**PROBLEM DETAILS:** Once the line containing "fuel + 1 =>" is found in the entries below, restate it and each following line word for word, stopping after the line containing "def serviceTime (d".

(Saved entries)
-- ==== Sys2Proof/Machine/Tenancy.lean ====
section
/-! DEFINITION. Tenants (R237-R260): the checks of a resource vector, what heartwood writes for a grant and for a release, and the
placement on service wheels. -/

namespace Sys2Proof.Machine

/-! ## What an item names (R239) -/

/-- The resources an item grants, as kind and number: 1 calendar entry, 2 ring, 3 group, 4 switch input, 5 FIFO, 6 macrocell,
7 selection slot, 9 bough, 13 VF, 14 pin. The six tap inputs of a FIFO's tile are among its resources (R161). -/
def itemRes (w : Nat) : List (Nat × Nat) :=
  let T := itTile w
  match itKind w with
  | 1 => (ones 16 (bits w 15 0)).map (fun j => (1, 64 * T + 16 * bits w 45 44 + j))
  | 2 => (ones 16 (bits w 45 30)).map (fun r => (2, 16 * T + r)) ++ (ones 15 (bits w 29 15)).map (fun n => (3, 16 * T + n))
  | 4 => [(4, 64 * T + bits w 45 40)]
  | 5 =>
    let g := itGrove w
    let f := bits w 51 49
    (5, 8 * g + f) :: (List.range 6).map (fun k => (4, 64 * tileIx g (24 + f) + 36 + k))
  | 6 => (ones 32 (bits w 31 0)).map (fun m => (6, 32 * itGrove w + m))
  | 7 => (ones 32 (bits w 31 0)).map (fun j => (7, 96 * itGrove w + 32 * bits w 51 50 + j))
  | 9 => [(9, itBough w)]
  | 13 => [(13, bits w 57 48)]
  | 14 => [(14, bits w 57 52)]
  | _ => []

/-- The fields an item of each kind may use (R239); none for a reserved kind. -/
def itemMask (k : Nat) : Option (List (Nat × Nat)) :=
  match k with
  | 1 => some [(57, 46), (45, 44), (15, 0)]
  | 2 => some [(57, 46), (45, 30), (29, 15)]
  | 3 => some [(57, 46), (45, 42), (41, 30), (29, 19)]
  | 4 => some [(57, 46), (45, 40), (39, 39), (38, 29)]
  | 5 => some [(57, 52), (51, 49)]
  | 6 => some [(57, 52), (31, 0)]
  | 7 => some [(57, 52), (51, 50), (31, 0)]
  | 8 => some [(41, 21), (20, 0)]
  | 9 => some [(57, 47), (46, 40), (39, 32)]
  | 10 => some [(57, 47), (46, 46), (30, 0)]
  | 11 => some [(57, 47), (46, 46), (24, 0)]
  | 12 => some [(57, 51), (50, 44), (43, 42), (41, 32), (31, 24)]
  | 13 => some [(57, 48)]
  | 14 => some [(57, 52)]
  | 15 => some [(57, 56), (55, 49), (7, 0)]
  | _ => none

/-- Whether an item holds only its kind's fields. -/
def itemClean (w : Nat) : Bool :=
  match itemMask (itKind w) with
  | some fs => (fs.foldl (fun a (hi, lo) => a + bits w hi lo * 2 ^ lo) (itKind w * 2 ^ 58)) == w
  | none => false

/-- The groves in which a list of items holds a FIFO. -/
def fifoGroves (items : List Nat) : List Nat :=
  (List.range 64).filter (fun g => items.any (fun w => itKind w == 5 && itGrove w == g))

/-- The groves whose shadows a list of items is written into (R240). -/
def itemGroves (items : List Nat) : List Nat :=
  (List.range 64).filter (fun g => items.any (fun w =>
    ((itKind w == 1 || itKind w == 2 || itKind w == 3 || itKind w == 4) && itTile w / 64 == g)
      || ((itKind w == 5 || itKind w == 6 || itKind w == 7) && itGrove w == g)))

/-! ## Service wheels (R247, R252, R253, R331) -/

/-- Positions of a wheel: 64 of a bank wheel, 256 of the others (R247). -/
def wheelLen (res : Nat) : Nat := if res ≤ 1 then 64 else 256

/-- The most positions one reservation may hold (R253). -/
def wheelMax (res : Nat) : Nat := if res ≤ 1 then 32 else 128

/-- Whether a position of the wheel an item names is taken. -/
def State.wheelUsed (s : State) (res unit pos : Nat) : Bool :=
  match res with
  | 0 => (s.tn.wheelIn.rd pos none).isSome
  | 1 => (s.tn.wheelOut.rd pos none).isSome
  | 2 => (s.tn.wheelNi.rd (256 * unit + pos) none).isSome
  | _ => (s.tn.wheelDma.rd pos none).isSome

/-- The links a worm takes from node a to node b, as routers and outputs in order. -/
def linksOf (fuel r : Nat) (route : Nat) : List Nat :=
  match fuel with
  | 0 => []
  | fuel + 1 =>
    let c := routeCode route 0
    match linkTo r c with
    | some r' => (8 * r + c) :: linksOf fuel r' (route / 8)
    | none => []

/-- Service time of a target in fc (R339); for a grove with the most words a transaction moves. -/
def serviceTime (d : Nat) : Nat :=
  if d < 64 then 66 else if d < 84 then 16 else if d == 88 then 96 else if d == 90 then 1600 else 32

/-- The times a sealed transaction from position p towards d takes of each link, as link, first fc and length; links of the response
plane are numbered from 512 (R331). -/
def State.sealTimes (s : State) (ni d p : Nat) : List (Nat × Nat × Nat) :=
  let h := s.hop
  let out := linksOf 15 (routerOf ni) (dimRoute ni d).toNat
  let back := linksOf 15 (routerOf d) (dimRoute d ni).toNat
  let tail := p + (out.length + 1) * h + 8
  out.zipIdx.map (fun (l, i) => (l, p + i * h, 9))
    ++ back.zipIdx.map (fun (l, i) => (512 + l, tail + i * h, 2 * serviceTime d + 9))

/-- Whether two intervals on the wheel of 256 fc overlap. -/
def overlapMod (a la b lb : Nat) : Bool :=
  decide (256 ≤ la) || decide (256 ≤ lb) || decide ((b + 256 - a % 256) % 256 < la) || decide ((a + 256 - b % 256) % 256 < lb)

/-- Whether two positions could make two SEAL worms meet (R331). -/
def timesMeet (a b : List (Nat × Nat × Nat)) : Bool :=
  a.any (fun (l, t, n) => b.any (fun (l', t', n') => l == l' && overlapMod t n t' n'))

/-- The destinations a tag's NOC items name at an NI. -/
def nocDests (items : List Nat) (ni : Nat) : List Nat :=
  (items.filter (fun w => itKind w == 12 && itSrc w == ni)).map itDst

/-- The NI positions in force, as NI, position and tag. -/
def State.sealPositions (s : State) : List (Nat × Nat × Tag) :=
  s.tn.wheelNi.filterMap (fun e => e.2.map (fun t => (e.1 / 256, e.1 % 256, t)))

/-- The items a tag holds. -/
def State.itemsOf (s : State) (t : Nat) : List Nat :=
  match s.tn.adm.rd t none with
  | some v => v.items.map (·.toNat)
  | none => []

/-- The nodes a tag's sealed requests at an NI go to: those of its NOC items, and at NI 88 the groves its status records go to (R183). -/
def sealDests (t : Nat) (items : List Nat) (ni : Nat) : List Nat :=
  nocDests items ni ++ if ni = 88 && t < 512 then fifoGroves items else []

/-- The times a domain's positions at an NI take of the links. -/
def State.timesAt (s : State) (t : Nat) (items : List Nat) (ni pos : Nat) : List (Nat × Nat × Nat) :=
  (sealDests t items ni).flatMap (fun d => s.sealTimes ni d pos)

/-- Whether an NI position of a domain meets none in force but its own there (R331). -/
def State.niFree (s : State) (t : Nat) (items : List Nat) (ni pos : Nat) : Bool :=
  s.sealPositions.all (fun (n, p, t') => (n == ni && t'.toNat == t)
    || !timesMeet (s.timesAt t items ni pos) (s.timesAt t'.toNat (s.itemsOf t'.toNat) n p))

/-- The largest distance between consecutive positions on a wheel. -/
def maxGap (W : Nat) (ps : List Nat) : Nat :=
  (ps.map (fun p => (((List.range W).map (· + 1)).filter (fun d => ps.contains ((p + d) % W))).headD W)).foldl max 0

/-- Go round a wheel by the longest steps of at most G that the free places, counted from the start, allow; `got` is latest first. -/
def stride (free : List Nat) (G : Nat) : Nat → List Nat → List Nat
  | 0, got => got
  | fuel + 1, got =>
    match (free.filter (fun o => got.headD 0 < o && o ≤ got.headD 0 + G)).reverse with
    | o :: _ => stride free G fuel (o :: got)
    | [] => got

**RESPONSE TO THIS TASK:**
  | fuel + 1 =>
    let c := routeCode route 0
    match linkTo r c with
    | some r' => (8 * r + c) :: linksOf fuel r' (route / 8)
    | none => []

/-- Service time of a target in fc (R339); for a grove with the most words a transaction moves. -/
def serviceTime (d : Nat) : Nat :=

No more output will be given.